次の【事例】を前提とし,自白の効力に関する後記1から4までの各記述のうち,判例の趣旨に照らし誤っているものを2個選びなさい。
【事例】
Xは,A所有の建物をAから買い受けたと主張して,当該建物を占有しているYを被告として,所有権に基づき建物の明渡しを求める訴えを提起した。
1.Yが抗弁として,Xとの間で当該建物について使用貸借契約を締結した旨を主張し,Xがこれを認める旨を陳述した場合,Yの同意があっても,Xは,当該陳述を撤回することができない。
2.Yが抗弁として,Aとの間で当該建物について,賃料1か月10万円とする賃貸借契約を締結した旨を主張した場合において,Xが,賃貸借契約締結の事実は否認しつつ,YがAに毎月10万円の金員を支払っていたとのYの主張部分は認める旨を陳述したときであっても,裁判所は,YのAに対する金員の支払の事実を判決の基礎としなくてもよい。
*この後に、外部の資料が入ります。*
-- ==== Sys2Proof/Machine/Codec.lean ====
section
/-! DEFINITION. The frame codec: `emit` (R100), ENC.RAW (R101), the decode function (R103) and DEC (R106). -/

namespace Sys2Proof.Machine

/-- R98: an encoder refuses the addresses 248 to 255. -/
def addressInvalid (a : Byte) : Bool := decide (a.toNat > Config.addressMax)

/-- TXBUF as `emit(a, f, p)` leaves it (R100): address and function written first, then the CRC over
TXBUF[0..2+p), low byte first. -/
def emitMem (a f : Byte) (p : Nat) (s : State) : Memory :=
  let headed := Memory.setTx s.mem 0 [a, f]
  let crc := crc16 (txBytes (withMem headed s) 0 (2 + p))
  Memory.setTx headed (2 + p) [lo8 crc, hi8 crc]

/-- `emit(a, f, p)`, R100: the end of an encoder command once TXBUF[2..2+p) holds the payload. -/
def emit (a f : Byte) (p : Nat) (s : State) : Host.Outcome State Fault Refusal :=
  finish .ok
    { s with mem := emitMem a f p s, txlen := BitVec.ofNat 9 (p + 4), raddr := a, rfunc := f }

/-- The register count field {TXBUF[4], TXBUF[5]} of a 0x10 payload, R101. -/
def rawCount (s : State) : Nat := (half (txByte s 4) (txByte s 5)).toNat

/-- R99: the payload length `p` breaks a limit of function `f`. -/
def rawLengthError (f : Byte) (p : Nat) (s : State) : Bool :=
  decide (p > Config.rawPayloadMax) ||
  (f == 0x03 && p != 4) ||
  (f == 0x10 && (decide (rawCount s < 1) || decide (rawCount s > Config.wvalWords) || p != 5 + 2 * rawCount s)) ||
  (f == 0x28 && p != 9)

/-- ENC.RAW, R101. -/
def execEncRaw (a f : Byte) (s : State) : Host.Outcome State Fault Refusal :=
  if addressInvalid a then finish .invalidAddress s
  else if rawLengthError f (argB s).toNat s then finish .lengthError s
  else emit a f (argB s).toNat s

/-- What decoding a byte sequence gives, R103. -/
inductive Decoded where
  | frameTooShort
  | crcMismatch
  | exception (a f e : Byte) (payloadLength : Nat)
  | data (a f : Byte) (payloadLength : Nat)
deriving DecidableEq, Repr

/-- `s[i]` of a byte sequence, for an index in range (R15). -/
def byteOf (bytes : List Byte) (i : Nat) : Byte := bytes.getD i 0

/-- `decode(s)`, R103. -/
def decodeFrame (bytes : List Byte) : Decoded :=
  let n := bytes.length
  if n < Config.minFrame then .frameTooShort
  else if crc16 (bytes.take (n - 2)) ≠ half (byteOf bytes (n - 1)) (byteOf bytes (n - 2)) then .crcMismatch
  else if (byteOf bytes 1).getLsbD 7 then
    .exception (byteOf bytes 0) (byteOf bytes 1) (byteOf bytes 2) (n - 4)
  else .data (byteOf bytes 0) (byteOf bytes 1) (n - 4)

/-- Write RESULT and RPLEN. -/
def setResult (r : DecodedHeader) (len : Nat) (s : State) : State :=
  { s with result := r, rplen := BitVec.ofNat 9 len }

/-- DEC up to its completion (R106): RESULT and RPLEN written from RXBUF[0..RXLEN), and the code it raises, OK
for none. -/
def decodeReceived (s : State) : State × ResultCode :=
  match decodeFrame (rxBytes s 0 s.rxlen.toNat) with
  | .frameTooShort => (setResult .clear 0 s, .frameTooShort)
  | .crcMismatch => (setResult .clear 0 s, .crcMismatch)
  | .exception a f e pl => (setResult { kind := .exception, excode := e, func := f, addr := a } pl s, .ok)
  | .data a f pl => (setResult { kind := .data, excode := 0, func := f, addr := a } pl s, .ok)

/-- DEC, R106. -/
def execDec (s : State) : Host.Outcome State Fault Refusal :=
  finish (decodeReceived s).2 (decodeReceived s).1

end Sys2Proof.Machine
end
3.YがAを賃貸人,Yを賃借人とする賃貸借契約書を提出して書証の申出をした場合において,Xが,当該契約書は真正に成立したことを認める旨を陳述したときは,裁判所は,当該契約書が真正に成立しなかったと認めることはできない。
4.Yが抗弁として,Aとの間で当該建物について賃貸借契約を締結した旨を主張し,Xがこれを認める旨を陳述した場合,裁判所は,賃貸借契約締結の事実が存在することを判決の基礎としなければならない。